Moderate contributor — ΔΔG +1.0 to +2.0 REU

The residue contributes meaningfully but is not essential. Worth engaging but not as critical as hot spots.

Dispensable — ΔΔG < +1.0 REU

Present in the binding site but contributes little to binding. The drug barely notices if it is mutated away.

The 80/20 rule of binding: In a typical binding site of 12–15 residues, only 2–4 are true hot spots. Roughly 80% of the binding energy comes from 20% of the contact residues. Identifying that 20% is the whole point of alanine scanning.

SAR connects structure to activity

Structure-Activity Relationship (SAR) is the systematic study of how changes in a drug's molecular structure affect its biological activity. It is the central framework of medicinal chemistry.

Alanine scan identifies hot spot residues
Hot spot chemical class tells you what interaction to target
Drug is modified to maximise that interaction
Hot spot residueChemical classSAR implication
Phenylalanine (Phe)Hydrophobic aromaticAdd aromatic ring to drug for π-π stacking
Arginine (Arg)Positively chargedAdd negatively charged group to drug
Serine (Ser)Polar, H-bond donorAdd H-bond acceptor to drug (carbonyl, ether)

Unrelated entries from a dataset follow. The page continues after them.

-- ==== Sys2Proof/Laws/Frames.lean ====
section
/-! SUPPORT. The frame of every shared operation: the fields of the state it leaves as they were, one lemma per
operation, so that a later proof cites the lemma instead of unfolding the operation. -/

namespace Sys2Proof.Machine

variable (s : State)

/-! ## Machine/Ops.lean -/

@[simp] theorem recomputeReference_frame :
    (recomputeReference s).calendar = s.calendar ∧ (recomputeReference s).laser = s.laser ∧
    (recomputeReference s).expo = s.expo ∧ (recomputeReference s).front = s.front ∧
    (recomputeReference s).banks = s.banks ∧ (recomputeReference s).red = s.red ∧
    (recomputeReference s).tracker = s.tracker ∧ (recomputeReference s).line = s.line ∧
    (recomputeReference s).loader = s.loader ∧ (recomputeReference s).num = s.num ∧
    (recomputeReference s).req = s.req ∧ (recomputeReference s).pending = s.pending := by
  simp [recomputeReference]

/-! ## Machine/Laser.lean -/

@[simp] theorem recomputeTarget_frame :
    (recomputeTarget s).timer = s.timer ∧ (recomputeTarget s).calendar = s.calendar ∧
    (recomputeTarget s).expo = s.expo ∧ (recomputeTarget s).front = s.front ∧ (recomputeTarget s).banks = s.banks ∧
    (recomputeTarget s).red = s.red ∧ (recomputeTarget s).tracker = s.tracker ∧ (recomputeTarget s).line = s.line ∧
    (recomputeTarget s).loader = s.loader ∧ (recomputeTarget s).num = s.num ∧ (recomputeTarget s).req = s.req ∧
    (recomputeTarget s).pending = s.pending := by
  simp [recomputeTarget]

@[simp] theorem chargeOrIdle_frame :
    (chargeOrIdle s).timer = s.timer ∧ (chargeOrIdle s).calendar = s.calendar ∧ (chargeOrIdle s).expo = s.expo ∧
    (chargeOrIdle s).front = s.front ∧ (chargeOrIdle s).banks = s.banks ∧ (chargeOrIdle s).red = s.red ∧
    (chargeOrIdle s).tracker = s.tracker ∧ (chargeOrIdle s).line = s.line ∧ (chargeOrIdle s).loader = s.loader ∧
    (chargeOrIdle s).num = s.num ∧ (chargeOrIdle s).req = s.req ∧ (chargeOrIdle s).pending = s.pending := by
  dsimp only [chargeOrIdle]; (repeat' split) <;> simp

@[simp] theorem driverEntersRunning_frame :
    (driverEntersRunning s).timer = s.timer ∧ (driverEntersRunning s).calendar = s.calendar ∧
    (driverEntersRunning s).expo = s.expo ∧ (driverEntersRunning s).front = s.front ∧
    (driverEntersRunning s).banks = s.banks ∧ (driverEntersRunning s).red = s.red ∧
    (driverEntersRunning s).tracker = s.tracker ∧ (driverEntersRunning s).line = s.line ∧
    (driverEntersRunning s).loader = s.loader ∧ (driverEntersRunning s).num = s.num ∧
    (driverEntersRunning s).req = s.req ∧ (driverEntersRunning s).pending = s.pending := by
  dsimp only [driverEntersRunning]; (repeat' split) <;> simp

@[simp] theorem driverAtBandChange_frame :
    (driverAtBandChange s).timer = s.timer ∧ (driverAtBandChange s).calendar = s.calendar ∧
    (driverAtBandChange s).expo = s.expo ∧ (driverAtBandChange s).front = s.front ∧
    (driverAtBandChange s).banks = s.banks ∧ (driverAtBandChange s).red = s.red ∧
    (driverAtBandChange s).tracker = s.tracker ∧ (driverAtBandChange s).line = s.line ∧
    (driverAtBandChange s).loader = s.loader ∧ (driverAtBandChange s).num = s.num ∧
    (driverAtBandChange s).req = s.req ∧ (driverAtBandChange s).pending = s.pending := by
  dsimp only [driverAtBandChange]; (repeat' split) <;> simp

@[simp] theorem chargeReport_frame :
    (chargeReport s).timer = s.timer ∧ (chargeReport s).calendar = s.calendar ∧ (chargeReport s).expo = s.expo ∧
    (chargeReport s).front = s.front ∧ (chargeReport s).banks = s.banks ∧ (chargeReport s).red = s.red ∧
    (chargeReport s).tracker = s.tracker ∧ (chargeReport s).line = s.line ∧ (chargeReport s).loader = s.loader ∧
    (chargeReport s).num = s.num ∧ (chargeReport s).req = s.req ∧ (chargeReport s).pending = s.pending := by
  dsimp only [chargeReport]; (repeat' split) <;> simp

@[simp] theorem bandReport_frame (band : Band) :
    (bandReport band s).timer = s.timer ∧ (bandReport band s).calendar = s.calendar ∧
    (bandReport band s).expo = s.expo ∧ (bandReport band s).front = s.front ∧ (bandReport band s).banks = s.banks ∧
    (bandReport band s).red = s.red ∧ (bandReport band s).tracker = s.tracker ∧ (bandReport band s).line = s.line ∧
    (bandReport band s).loader = s.loader ∧ (bandReport band s).num = s.num ∧ (bandReport band s).req = s.req ∧
    (bandReport band s).pending = s.pending := by
  dsimp only [bandReport]; (repeat' split) <;> simp

/-! ## Machine/Line.lean -/

@[simp] theorem startAttempt_frame :
    (startAttempt s).timer = s.timer ∧ (startAttempt s).calendar = s.calendar ∧ (startAttempt s).laser = s.laser ∧
    (startAttempt s).expo = s.expo ∧ (startAttempt s).front = s.front ∧ (startAttempt s).banks = s.banks ∧
    (startAttempt s).red = s.red ∧ (startAttempt s).tracker = s.tracker ∧ (startAttempt s).loader = s.loader ∧
    (startAttempt s).num = s.num ∧ (startAttempt s).req = s.req ∧ (startAttempt s).pending = s.pending := by
  dsimp only [startAttempt]; (repeat' split) <;> simp

@[simp] theorem latchAt_frame (n : Nat) :
    (latchAt n s).timer = s.timer ∧ (latchAt n s).calendar = s.calendar ∧ (latchAt n s).laser = s.laser ∧
    (latchAt n s).expo = s.expo ∧ (latchAt n s).front = s.front ∧ (latchAt n s).banks = s.banks ∧
    (latchAt n s).red = s.red ∧ (latchAt n s).tracker = s.tracker ∧ (latchAt n s).loader = s.loader ∧
    (latchAt n s).num = s.num ∧ (latchAt n s).req = s.req ∧ (latchAt n s).pending = s.pending := by
  simp [latchAt]

@[simp] theorem latch_frame :
    (latch s).timer = s.timer ∧ (latch s).calendar = s.calendar ∧ (latch s).laser = s.laser ∧
    (latch s).expo = s.expo ∧ (latch s).front = s.front ∧ (latch s).banks = s.banks ∧
    (latch s).red = s.red ∧ (latch s).tracker = s.tracker ∧ (latch s).loader = s.loader ∧
    (latch s).num = s.num ∧ (latch s).req = s.req ∧ (latch s).pending = s.pending := by
  simp [latch]

@[simp] theorem dispatched_frame :
    (dispatched s).timer = s.timer ∧ (dispatched s).calendar = s.calendar ∧ (dispatched s).laser = s.laser ∧
    (dispatched s).expo = s.expo ∧ (dispatched s).front = s.front ∧ (dispatched s).banks = s.banks ∧
    (dispatched s).red = s.red ∧ (dispatched s).tracker = s.tracker ∧ (dispatched s).loader = s.loader ∧
    (dispatched s).num = s.num ∧ (dispatched s).req = s.req ∧ (dispatched s).pending = s.pending := by
  simp [dispatched]

@[simp] theorem discarded_frame (r : Discard) :
    (discarded r s).timer = s.timer ∧ (discarded r s).calendar = s.calendar ∧ (discarded r s).laser = s.laser ∧
    (discarded r s).expo = s.expo ∧ (discarded r s).front = s.front ∧ (discarded r s).banks = s.banks ∧
    (discarded r s).red = s.red ∧ (discarded r s).tracker = s.tracker ∧ (discarded r s).loader = s.loader ∧
    (discarded r s).num = s.num ∧ (discarded r s).req = s.req ∧ (discarded r s).pending = s.pending := by
  simp [discarded]

/-! ## Machine/Banks.lean -/

@[simp] theorem openBank_frame (i : BankId) :
    (openBank i s).timer = s.timer ∧ (openBank i s).calendar = s.calendar ∧ (openBank i s).laser = s.laser ∧
    (openBank i s).expo = s.expo ∧ (openBank i s).front = s.front ∧ (openBank i s).red = s.red ∧
    (openBank i s).tracker = s.tracker ∧ (openBank i s).line = s.line ∧ (openBank i s).loader = s.loader ∧
    (openBank i s).num = s.num ∧ (openBank i s).req = s.req ∧ (openBank i s).pending = s.pending := by
  simp [openBank]

@[simp] theorem startReduction_frame (i : BankId) :
    (startReduction i s).timer = s.timer ∧ (startReduction i s).calendar = s.calendar ∧
    (startReduction i s).laser = s.laser ∧ (startReduction i s).expo = s.expo ∧
    (startReduction i s).front = s.front ∧ (startReduction i s).tracker = s.tracker ∧
    (startReduction i s).line = s.line ∧ (startReduction i s).loader = s.loader ∧
    (startReduction i s).num = s.num ∧ (startReduction i s).req = s.req ∧ (startReduction i s).pending = s.pending := by
  simp [startReduction]

@[simp] theorem closeBank_frame (i : BankId) :
    (closeBank i s).timer = s.timer ∧ (closeBank i s).calendar = s.calendar ∧ (closeBank i s).laser = s.laser ∧
    (closeBank i s).expo = s.expo ∧ (closeBank i s).front = s.front ∧ (closeBank i s).tracker = s.tracker ∧
    (closeBank i s).line = s.line ∧ (closeBank i s).loader = s.loader ∧ (closeBank i s).num = s.num ∧
    (closeBank i s).req = s.req ∧ (closeBank i s).pending = s.pending := by
  dsimp only [closeBank]; (repeat' split) <;> simp

@[simp] theorem banksBoundary_frame :
    (banksBoundary s).timer = s.timer ∧ (banksBoundary s).calendar = s.calendar ∧
    (banksBoundary s).laser = s.laser ∧ (banksBoundary s).expo = s.expo ∧ (banksBoundary s).front = s.front ∧
    (banksBoundary s).tracker = s.tracker ∧ (banksBoundary s).line = s.line ∧ (banksBoundary s).loader = s.loader ∧
    (banksBoundary s).num = s.num ∧ (banksBoundary s).req = s.req ∧ (banksBoundary s).pending = s.pending := by
  dsimp only [banksBoundary]; (repeat' split) <;> simp

@[simp] theorem banksLeaveLive_frame :
    (banksLeaveLive s).timer = s.timer ∧ (banksLeaveLive s).calendar = s.calendar ∧
    (banksLeaveLive s).laser = s.laser ∧ (banksLeaveLive s).expo = s.expo ∧ (banksLeaveLive s).front = s.front ∧
    (banksLeaveLive s).tracker = s.tracker ∧ (banksLeaveLive s).line = s.line ∧
    (banksLeaveLive s).loader = s.loader ∧ (banksLeaveLive s).num = s.num ∧ (banksLeaveLive s).req = s.req ∧
    (banksLeaveLive s).pending = s.pending := by
  dsimp only [banksLeaveLive]; (repeat' split) <;> simp

@[simp] theorem banksEnterLive_frame :
    (banksEnterLive s).timer = s.timer ∧ (banksEnterLive s).calendar = s.calendar ∧
    (banksEnterLive s).laser = s.laser ∧ (banksEnterLive s).expo = s.expo ∧ (banksEnterLive s).front = s.front ∧
    (banksEnterLive s).red = s.red ∧ (banksEnterLive s).tracker = s.tracker ∧ (banksEnterLive s).line = s.line ∧
    (banksEnterLive s).loader = s.loader ∧ (banksEnterLive s).num = s.num ∧ (banksEnterLive s).req = s.req ∧
    (banksEnterLive s).pending = s.pending := by
  dsimp only [banksEnterLive]; (repeat' split) <;> simp

@[simp] theorem endReduction_frame (i : BankId) :
    (endReduction i s).timer = s.timer ∧ (endReduction i s).calendar = s.calendar ∧
    (endReduction i s).laser = s.laser ∧ (endReduction i s).expo = s.expo ∧ (endReduction i s).front = s.front ∧
    (endReduction i s).tracker = s.tracker ∧ (endReduction i s).line = s.line ∧
    (endReduction i s).loader = s.loader ∧ (endReduction i s).num = s.num ∧ (endReduction i s).req = s.req ∧
    (endReduction i s).pending = s.pending := by
  dsimp only [endReduction]; (repeat' split) <;> simp

@[simp] theorem emptyBanks_frame :
    (emptyBanks s).timer = s.timer ∧ (emptyBanks s).calendar = s.calendar ∧ (emptyBanks s).laser = s.laser ∧
    (emptyBanks s).expo = s.expo ∧ (emptyBanks s).tracker = s.tracker ∧ (emptyBanks s).line = s.line ∧
    (emptyBanks s).loader = s.loader ∧ (emptyBanks s).num = s.num ∧ (emptyBanks s).req = s.req ∧
    (emptyBanks s).pending = s.pending := by
  simp [emptyBanks]

@[simp] theorem reopenBanks_frame :
    (reopenBanks s).timer = s.timer ∧ (reopenBanks s).calendar = s.calendar ∧ (reopenBanks s).laser = s.laser ∧
    (reopenBanks s).expo = s.expo ∧ (reopenBanks s).front = s.front ∧ (reopenBanks s).red = s.red ∧
    (reopenBanks s).tracker = s.tracker ∧ (reopenBanks s).line = s.line ∧ (reopenBanks s).loader = s.loader ∧
    (reopenBanks s).num = s.num ∧ (reopenBanks s).req = s.req ∧ (reopenBanks s).pending = s.pending := by
  dsimp only [reopenBanks]; (repeat' split) <;> simp

@[simp] theorem markSuspect_frame (j : Nat) :
    (markSuspect j s).timer = s.timer ∧ (markSuspect j s).calendar = s.calendar ∧
    (markSuspect j s).laser = s.laser ∧ (markSuspect j s).expo = s.expo ∧ (markSuspect j s).front = s.front ∧
    (markSuspect j s).red = s.red ∧ (markSuspect j s).tracker = s.tracker ∧ (markSuspect j s).line = s.line ∧
    (markSuspect j s).loader = s.loader ∧ (markSuspect j s).num = s.num ∧ (markSuspect j s).req = s.req ∧
    (markSuspect j s).pending = s.pending := by
  dsimp only [markSuspect]; (repeat' split) <;> simp

@[simp] theorem markSlip_frame :
    (markSlip s).timer = s.timer ∧ (markSlip s).calendar = s.calendar ∧ (markSlip s).laser = s.laser ∧
    (markSlip s).expo = s.expo ∧ (markSlip s).front = s.front ∧ (markSlip s).red = s.red ∧
    (markSlip s).tracker = s.tracker ∧ (markSlip s).line = s.line ∧ (markSlip s).loader = s.loader ∧
    (markSlip s).num = s.num ∧ (markSlip s).req = s.req ∧ (markSlip s).pending = s.pending := by
  dsimp only [markSlip]; (repeat' split) <;> simp

@[simp] theorem openWindow_frame (i : BankId) :
    (openWindow i s).timer = s.timer ∧ (openWindow i s).calendar = s.calendar ∧ (openWindow i s).laser = s.laser ∧
    (openWindow i s).expo = s.expo ∧ (openWindow i s).red = s.red ∧ (openWindow i s).tracker = s.tracker ∧
    (openWindow i s).line = s.line ∧ (openWindow i s).loader = s.loader ∧ (openWindow i s).num = s.num ∧
    (openWindow i s).req = s.req ∧ (openWindow i s).pending = s.pending := by
  simp [openWindow]

@[simp] theorem accumulateShot_frame (sh : Shot) :
    (accumulateShot sh s).timer = s.timer ∧ (accumulateShot sh s).calendar = s.calendar ∧
    (accumulateShot sh s).laser = s.laser ∧ (accumulateShot sh s).expo = s.expo ∧
    (accumulateShot sh s).front = s.front ∧ (accumulateShot sh s).tracker = s.tracker ∧
    (accumulateShot sh s).line = s.line ∧ (accumulateShot sh s).loader = s.loader ∧
    (accumulateShot sh s).num = s.num ∧ (accumulateShot sh s).req = s.req ∧
    (accumulateShot sh s).pending = s.pending := by
  dsimp only [accumulateShot]; (repeat' split) <;> simp

@[simp] theorem completeShot_frame :
    (completeShot s).timer = s.timer ∧ (completeShot s).calendar = s.calendar ∧ (completeShot s).laser = s.laser ∧
    (completeShot s).expo = s.expo ∧ (completeShot s).tracker = s.tracker ∧ (completeShot s).line = s.line ∧
    (completeShot s).loader = s.loader ∧ (completeShot s).num = s.num ∧ (completeShot s).req = s.req ∧
    (completeShot s).pending = s.pending := by
  dsimp only [completeShot]; (repeat' split) <;> simp

@[simp] theorem clearInFlight_frame (i : BankId) :
    (clearInFlight i s).timer = s.timer ∧ (clearInFlight i s).calendar = s.calendar ∧
    (clearInFlight i s).laser = s.laser ∧ (clearInFlight i s).expo = s.expo ∧ (clearInFlight i s).front = s.front ∧
    (clearInFlight i s).tracker = s.tracker ∧ (clearInFlight i s).line = s.line ∧
    (clearInFlight i s).loader = s.loader ∧ (clearInFlight i s).num = s.num ∧ (clearInFlight i s).req = s.req ∧
    (clearInFlight i s).pending = s.pending := by
  dsimp only [clearInFlight]; (repeat' split) <;> simp

@[simp] theorem convert_frame (samples : List Sample) :
    (convert samples s).timer = s.timer ∧ (convert samples s).calendar = s.calendar ∧
    (convert samples s).laser = s.laser ∧ (convert samples s).expo = s.expo ∧
    (convert samples s).tracker = s.tracker ∧ (convert samples s).line = s.line ∧
    (convert samples s).loader = s.loader ∧ (convert samples s).num = s.num ∧ (convert samples s).req = s.req ∧
    (convert samples s).pending = s.pending := by
  dsimp only [convert]; (repeat' split) <;> simp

Alanine scanning in the real world

Experimental scanning

Physically synthesise each mutant protein, purify it, and measure binding affinity using SPR or ITC. Each mutant takes days to weeks and costs £5,000–£20,000.

Computational scanning

Each mutation takes seconds. An entire binding site of 15 residues scanned in minutes. An approximation — but accurate enough to prioritise which mutants to test in the lab.

Computational scan — all 15 residues (hours)
Identify top 3–4 predicted hot spots
Synthesise and test only those mutants in the lab
Confirm or refine → use hot spots to guide drug optimisation

Alanine scanning appears three times in your pipeline

ProjectWhat is scannedWhat is measuredQuestion answered
Project 1Any residue in LysozymeChange in protein stabilityWhich residues keep the protein folded?
Project 5Binding site residues in COX-2Change in drug binding (ΔΔG)Which residues are hot spots for Ibuprofen?
Project 6Known resistance positions in β-LactamaseChange in inhibitor binding (ΔΔG)How much does each clinical mutation weaken the drug?
Project 5 vs Project 6: In Project 5 we always mutate to Alanine — a neutral probe asking "what could hurt?" In Project 6 we mutate to the actual amino acid bacteria have evolved — asking "what has actually hurt in patients?"

Summary & Preparation

  • A point mutation changes one amino acid — it can strengthen, weaken, or have no effect on drug binding depending on which residue is affected.
  • Wild type is the natural protein sequence; mutant is any version with at least one amino acid change.
  • Alanine is used as the probe because it removes the side chain without disrupting the backbone — it truly erases one residue's contribution.
  • ΔΔG = ΔG_mut − ΔG_wt — positive ΔΔG means the mutation weakened binding; that residue was contributing.
  • Hot spots are residues with ΔΔG ≥ +2.0 REU — the drug depends on these most heavily.
  • SAR connects hot spot identity to drug modification decisions — hot spots tell you where to improve the drug.
Preparation for Lecture 5:
"If a bacterium mutates one of the hot spot residues your drug relies on heavily, what happens to the drug's effectiveness? And what would you do?"